Lawmakers, such as Sen. Tom Cotton (R-AR), have consistently criticized the treaty as a gift to Russia’s intelligence capabilities and believe Moscow’s noncompliance with some of the treaty’s provisions is cause enough to withdraw Washington’s participation.

Admittedly, there have been problems with implementation. The Russians have committed several violations in recent years. In 2014, Moscow established a five-hundred-kilometer limit on any U.S. observation flights over the Russian exclave of Kaliningrad, a restriction that undercut the very purpose of the Open Skies Treaty. Washington, however, already retaliated swiftly and proportionally for this violation in 2017, preventing Russian observation flights over Hawaii, home of the U.S. Pacific Fleet headquarters, as well as over the missile defense interceptors stationed in Alaska. The Trump administration’s flight restriction was a perfectly justified response and indeed necessary to introduce accountability under the treaty and strategic balance with Moscow.

Yet abandoning the treaty altogether would be a poor policy decision and effectively give Russia an excuse to abandon it as well.
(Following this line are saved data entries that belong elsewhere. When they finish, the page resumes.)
-- ==== Sys2Proof/Laws/PerInstr.lean ====
section
/-! SUPPORT. The law stated of every command: the frame a well-formed command carries crosses the link whole. -/

namespace Sys2Proof

/-- The frame a step carries. -/
def RequestStep.frame : RequestStep → Option RequestFrame
  | .whole f => some f
  | .arrive f => some f
  | .take _ => none

/-- The frame a container request's step carries. -/
def ContainerStep.frame : ContainerStep → Option RequestFrame
  | .request r => r.frame
  | .fix _ => none
  | .hand _ => none

/-- The frame a SET_PARAMETER's step carries. -/
def ParameterStep.frame : ParameterStep → Option RequestFrame
  | .request r => r.frame
  | .write _ => none
  | .own _ => none
  | .unit _ => none

/-- The frame a command carries; none for a command without one. -/
def Instr.frame : Instr → Option RequestFrame
  | .powerOn _ => none
  | .recovery => none
  | .badFrame _ _ => none
  | .frameDiscardedListFull _ _ => none
  | .responseTransmitted _ => none
  | .identify _ r => r.frame
  | .portStatus _ r => r.frame
  | .indexStatus _ r => r.frame
  | .containerStatus _ r => r.frame
  | .findEmpty _ r => r.frame
  | .events _ r => r.frame
  | .setEventMask _ r => r.frame
  | .stats _ r => r.frame
  | .getParameter _ r => r.frame
  | .setParameter _ r => r.frame
  | .lookup _ f => some f
  | .probe _ f => some f
  | .ref _ f => some f
  | .release _ f => some f
  | .move _ f => some f
  | .readSlot _ f => some f
  | .drop _ f => some f
  | .restore _ f => some f
  | .lookupOperation _ _ => none
  | .probeOperation _ _ => none
  | .refOperation _ _ => none
  | .releaseOperation _ _ => none
  | .moveOperation _ _ => none
  | .readSlotOperation _ _ => none
  | .dropOperation _ _ => none
  | .restoreOperation _ _ => none
  | .commit _ r => r.frame
  | .commitEntryUpdate _ => none
  | .abandon _ r => r.frame
  | .freeingUpdate _ => none
  | .claimExpiry _ => none
  | .cancel _ r => r.frame
  | .openContainer _ r => r.frame
  | .closeContainer _ r => r.frame
  | .reclaim _ r => r.frame
  | .lookupBatch _ r => r.frame
  | .probeBatch _ r => r.frame
  | .releaseBatch _ r => r.frame
  | .batchItemOperation _ => none
  | .itemAnswer => none
  | .batchCancellation => none
  | .withdrawalRequest => none
  | .withdrawalAnswer => none
  | .sweeperBucketOperation _ => none
  | .millisecondTick _ => none
  | .loss _ => none
  | .persistenceMet _ => none
  | .firstSymbol _ => none
  | .admitPort _ r => r.frame
  | .evict _ r => r.frame
  | .ctuTeardown _ => none
  | .bteTeardown _ => none
  | .cluTeardown _ => none
  | .teardownCompletion => none
  | .setNamespace _ r => r.frame
  | .setPort _ r => r.frame
  | .snapshot _ r => r.frame
  | .intervalEnd => none
  | .indexClockAdvance => none
  | .clockSave => none
  | .format _ r => r.frame
  | .formatAfterOperation => none
  | .formatWalk => none
  | .restart _ r => r.frame
  | .restartReset _ _ => none
  | .silenceEnd => none
  | .powerLoss _ => none
  | .unknownKindCode _ _ f => some f

namespace Laws.CommandWellFormed

/-- The frame of a well-formed command, under any kind code, is neither too short nor overlong on the link (R131, R180). -/
def Statement (i : Instr) : Prop :=
  i.wf = true → ∀ f, i.frame = some f → ∀ code,
    Config.frameMin ≤ (Machine.requestBytes code f).length ∧ (Machine.requestBytes code f).length < Config.frameLimit

theorem beBytes_length (n v : Nat) : (Machine.beBytes n v).length = n := by
  induction n generalizing v with
  | zero => rfl
  | succ n ih => simp [Machine.beBytes, ih]

theorem frame_whole {f : RequestFrame} (h : f.wf = true) (code : Byte) :
    Config.frameMin ≤ (Machine.requestBytes code f).length ∧ (Machine.requestBytes code f).length < Config.frameLimit := by
  have hl : (Machine.requestBytes code f).length = 8 + f.body.length + 4 := by
    simp only [Machine.requestBytes, Machine.withFrameCheck, List.length_append, beBytes_length, List.length_cons,
      List.length_nil]
  simp only [RequestFrame.wf, decide_eq_true_eq] at h
  rw [hl]
  exact ⟨by unfold Config.frameMin; omega, h⟩

/-- A step's frame is well formed where the step is. -/
theorem step_whole {r : RequestStep} {f : RequestFrame} (h : r.wf = true) (hf : r.frame = some f) : f.wf = true := by
  cases r <;> simp only [RequestStep.frame, Option.some.injEq, reduceCtorEq] at hf
  all_goals (subst hf; exact h)

/-- A container request's frame is well formed where its step is. -/
theorem container_whole {r : ContainerStep} {f : RequestFrame} (h : r.wf = true) (hf : r.frame = some f) : f.wf = true := by
  cases r with
  | request r => exact step_whole (r := r) h hf
  | fix _ => cases hf
  | hand _ => cases hf

/-- A SET_PARAMETER's frame is well formed where its step is. -/
theorem parameter_whole {r : ParameterStep} {f : RequestFrame} (h : r.wf = true) (hf : r.frame = some f) : f.wf = true := by
  cases r with
  | request r => exact step_whole (r := r) h hf
  | write _ => cases hf
  | own _ => cases hf
  | unit _ => cases hf

theorem powerOn (inputs : StartInputs) : Statement (.powerOn inputs) :=
  fun _ _ hf => nomatch hf

theorem recovery : Statement .recovery :=
  fun _ _ hf => nomatch hf

theorem badFrame (p : Port) (r : Reception) : Statement (.badFrame p r) :=
  fun _ _ hf => nomatch hf

theorem frameDiscardedListFull (p : Port) (r : Reception) : Statement (.frameDiscardedListFull p r) :=
  fun _ _ hf => nomatch hf

theorem responseTransmitted (p : Port) : Statement (.responseTransmitted p) :=
  fun _ _ hf => nomatch hf

theorem identify (p : Port) (r : RequestStep) : Statement (.identify p r) :=
  fun h _ hf c => frame_whole (step_whole (r := r) h hf) c

theorem portStatus (p : Port) (r : RequestStep) : Statement (.portStatus p r) :=
  fun h _ hf c => frame_whole (step_whole (r := r) h hf) c

theorem indexStatus (p : Port) (r : RequestStep) : Statement (.indexStatus p r) :=
  fun h _ hf c => frame_whole (step_whole (r := r) h hf) c

theorem containerStatus (p : Port) (r : ContainerStep) : Statement (.containerStatus p r) :=
  fun h _ hf c => frame_whole (container_whole (r := r) h hf) c

theorem findEmpty (p : Port) (r : ContainerStep) : Statement (.findEmpty p r) :=
  fun h _ hf c => frame_whole (container_whole (r := r) h hf) c

theorem events (p : Port) (r : RequestStep) : Statement (.events p r) :=
  fun h _ hf c => frame_whole (step_whole (r := r) h hf) c

theorem setEventMask (p : Port) (r : RequestStep) : Statement (.setEventMask p r) :=
  fun h _ hf c => frame_whole (step_whole (r := r) h hf) c

theorem stats (p : Port) (r : RequestStep) : Statement (.stats p r) :=
  fun h _ hf c => frame_whole (step_whole (r := r) h hf) c

theorem getParameter (p : Port) (r : RequestStep) : Statement (.getParameter p r) :=
  fun h _ hf c => frame_whole (step_whole (r := r) h hf) c

theorem setParameter (p : Port) (r : ParameterStep) : Statement (.setParameter p r) :=
  fun h _ hf c => frame_whole (parameter_whole (r := r) h hf) c

theorem lookup (p : Port) (f : RequestFrame) : Statement (.lookup p f) :=
  fun h _ hf c => frame_whole (Option.some.inj hf ▸ h) c

theorem probe (p : Port) (f : RequestFrame) : Statement (.probe p f) :=
  fun h _ hf c => frame_whole (Option.some.inj hf ▸ h) c

theorem ref (p : Port) (f : RequestFrame) : Statement (.ref p f) :=
  fun h _ hf c => frame_whole (Option.some.inj hf ▸ h) c

theorem release (p : Port) (f : RequestFrame) : Statement (.release p f) :=
  fun h _ hf c => frame_whole (Option.some.inj hf ▸ h) c

theorem move (p : Port) (f : RequestFrame) : Statement (.move p f) :=
  fun h _ hf c => frame_whole (Option.some.inj hf ▸ h) c

theorem readSlot (p : Port) (f : RequestFrame) : Statement (.readSlot p f) :=
  fun h _ hf c => frame_whole (Option.some.inj hf ▸ h) c

theorem drop (p : Port) (f : RequestFrame) : Statement (.drop p f) :=
  fun h _ hf c => frame_whole (Option.some.inj hf ▸ h) c

theorem restore (p : Port) (f : RequestFrame) : Statement (.restore p f) :=
  fun h _ hf c => frame_whole (Option.some.inj hf ▸ h) c

theorem lookupOperation (p : Port) (st : OpStep) : Statement (.lookupOperation p st) :=
  fun _ _ hf => nomatch hf

theorem probeOperation (p : Port) (st : OpStep) : Statement (.probeOperation p st) :=
  fun _ _ hf => nomatch hf

theorem refOperation (p : Port) (st : OpStep) : Statement (.refOperation p st) :=
  fun _ _ hf => nomatch hf

theorem releaseOperation (p : Port) (st : OpStep) : Statement (.releaseOperation p st) :=
  fun _ _ hf => nomatch hf

theorem moveOperation (p : Port) (st : OpStep) : Statement (.moveOperation p st) :=
  fun _ _ hf => nomatch hf

theorem readSlotOperation (p : Port) (st : OpStep) : Statement (.readSlotOperation p st) :=
  fun _ _ hf => nomatch hf

theorem dropOperation (p : Port) (st : OpStep) : Statement (.dropOperation p st) :=
  fun _ _ hf => nomatch hf

theorem restoreOperation (p : Port) (st : OpStep) : Statement (.restoreOperation p st) :=
  fun _ _ hf => nomatch hf

theorem commit (p : Port) (r : RequestStep) : Statement (.commit p r) :=
  fun h _ hf c => frame_whole (step_whole (r := r) h hf) c

theorem commitEntryUpdate (st : OpStep) : Statement (.commitEntryUpdate st) :=
  fun _ _ hf => nomatch hf

theorem abandon (p : Port) (r : RequestStep) : Statement (.abandon p r) :=
  fun h _ hf c => frame_whole (step_whole (r := r) h hf) c

theorem freeingUpdate (st : OpStep) : Statement (.freeingUpdate st) :=
  fun _ _ hf => nomatch hf

theorem claimExpiry (n : Nat) : Statement (.claimExpiry n) :=
  fun _ _ hf => nomatch hf

theorem cancel (p : Port) (r : RequestStep) : Statement (.cancel p r) :=
  fun h _ hf c => frame_whole (step_whole (r := r) h hf) c

theorem openContainer (p : Port) (r : ContainerStep) : Statement (.openContainer p r) :=
  fun h _ hf c => frame_whole (container_whole (r := r) h hf) c

theorem closeContainer (p : Port) (r : ContainerStep) : Statement (.closeContainer p r) :=
  fun h _ hf c => frame_whole (container_whole (r := r) h hf) c

theorem reclaim (p : Port) (r : ContainerStep) : Statement (.reclaim p r) :=
  fun h _ hf c => frame_whole (container_whole (r := r) h hf) c

theorem lookupBatch (p : Port) (r : RequestStep) : Statement (.lookupBatch p r) :=
  fun h _ hf c => frame_whole (step_whole (r := r) h hf) c

theorem probeBatch (p : Port) (r : RequestStep) : Statement (.probeBatch p r) :=
  fun h _ hf c => frame_whole (step_whole (r := r) h hf) c

theorem releaseBatch (p : Port) (r : RequestStep) : Statement (.releaseBatch p r) :=
  fun h _ hf c => frame_whole (step_whole (r := r) h hf) c

theorem batchItemOperation (st : OpStep) : Statement (.batchItemOperation st) :=
  fun _ _ hf => nomatch hf

theorem itemAnswer : Statement .itemAnswer :=
  fun _ _ hf => nomatch hf

theorem batchCancellation : Statement .batchCancellation :=
  fun _ _ hf => nomatch hf

theorem withdrawalRequest : Statement .withdrawalRequest :=
  fun _ _ hf => nomatch hf

theorem withdrawalAnswer : Statement .withdrawalAnswer :=
  fun _ _ hf => nomatch hf

theorem sweeperBucketOperation (st : OpStep) : Statement (.sweeperBucketOperation st) :=
  fun _ _ hf => nomatch hf

theorem millisecondTick (symbols : Four Bool) : Statement (.millisecondTick symbols) :=
  fun _ _ hf => nomatch hf

theorem loss (p : Port) : Statement (.loss p) :=
  fun _ _ hf => nomatch hf

theorem persistenceMet (p : Port) : Statement (.persistenceMet p) :=
  fun _ _ hf => nomatch hf

theorem firstSymbol (p : Port) : Statement (.firstSymbol p) :=
  fun _ _ hf => nomatch hf

theorem admitPort (p : Port) (r : RequestStep) : Statement (.admitPort p r) :=
  fun h _ hf c => frame_whole (step_whole (r := r) h hf) c

theorem evict (p : Port) (r : RequestStep) : Statement (.evict p r) :=
  fun h _ hf c => frame_whole (step_whole (r := r) h hf) c

theorem ctuTeardown (p : Port) : Statement (.ctuTeardown p) :=
  fun _ _ hf => nomatch hf

theorem bteTeardown (p : Port) : Statement (.bteTeardown p) :=
  fun _ _ hf => nomatch hf

theorem cluTeardown (p : Port) : Statement (.cluTeardown p) :=
  fun _ _ hf => nomatch hf

theorem teardownCompletion : Statement .teardownCompletion :=
  fun _ _ hf => nomatch hf

theorem setNamespace (p : Port) (r : RequestStep) : Statement (.setNamespace p r) :=
  fun h _ hf c => frame_whole (step_whole (r := r) h hf) c

theorem setPort (p : Port) (r : RequestStep) : Statement (.setPort p r) :=
  fun h _ hf c => frame_whole (step_whole (r := r) h hf) c

theorem snapshot (p : Port) (r : RequestStep) : Statement (.snapshot p r) :=
  fun h _ hf c => frame_whole (step_whole (r := r) h hf) c

theorem intervalEnd : Statement .intervalEnd :=
  fun _ _ hf => nomatch hf

theorem indexClockAdvance : Statement .indexClockAdvance :=
  fun _ _ hf => nomatch hf

theorem clockSave : Statement .clockSave :=
  fun _ _ hf => nomatch hf

theorem format (p : Port) (r : RequestStep) : Statement (.format p r) :=
  fun h _ hf c => frame_whole (step_whole (r := r) h hf) c

theorem formatAfterOperation : Statement .formatAfterOperation :=
  fun _ _ hf => nomatch hf

theorem formatWalk : Statement .formatWalk :=
  fun _ _ hf => nomatch hf

theorem restart (p : Port) (r : RequestStep) : Statement (.restart p r) :=
  fun h _ hf c => frame_whole (step_whole (r := r) h hf) c

theorem restartReset (inputs : StartInputs) (w : WalkPoint) : Statement (.restartReset inputs w) :=
  fun _ _ hf => nomatch hf

theorem silenceEnd : Statement .silenceEnd :=
  fun _ _ hf => nomatch hf

theorem powerLoss (w : WalkPoint) : Statement (.powerLoss w) :=
  fun _ _ hf => nomatch hf

theorem unknownKindCode (p : Port) (code : Byte) (f : RequestFrame) : Statement (.unknownKindCode p code f) :=
  fun h _ hf c => by
  simp only [Instr.wf, Bool.and_eq_true] at h
  exact frame_whole (Option.some.inj hf ▸ h.1) c

end Laws.CommandWellFormed

end Sys2Proof
end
Russian violations notwithstanding, walking away from the Open Skies Treaty will severely hamper Washington’s ability to collect information about Russia’s strategic weapons systems, airframes, missile bases, and army stockpiles. As proficient as satellite tracking technology has become, satellites alone are not a sufficient replacement for the type of overflights across Russian territory that have provided U.S. policymakers with valuable intelligence on the Russian military’s overall strength and capacity. For the U.S. to effectively destroy the Open Skies treaty would be to shatter a highly valuable tool for the nation and would be the equivalent of tying one’s hands. Such a decision would also be highly unlikely to restrain Moscow from committing further violations or enacting additional restrictions of U.S. surveillance flights. With Washington out of the treaty, the Russians have no incentive or reason to comply with any of the terms.

U.S. national security officials have an important decision to make. They can either do the shortsighted thing and depart the Open Skies Treaty unilaterally despite widespread protests from the accord’s other participants, gambling that a precipitous pullout will pressure Moscow to return to the table or come back into full compliance. Or they can see the bigger picture, work with Russian officials on compliance concerns, and remain in an agreement that has both given Washington a sense of comfort about Russian military hardware and provided the world’s two largest nuclear powers with a reliable channel of communication.

Preserving military transparency and strategic predictability among nuclear superpowers is a core U.S. national security interest—particularly today when the U.S.-Russia relationship is at a low point. Now is the time to enhance pragmatic agreements, not recklessly eliminate them. 

Daniel R. DePetris is a fellow at Defense Priorities and a columnist at the Washington Examiner.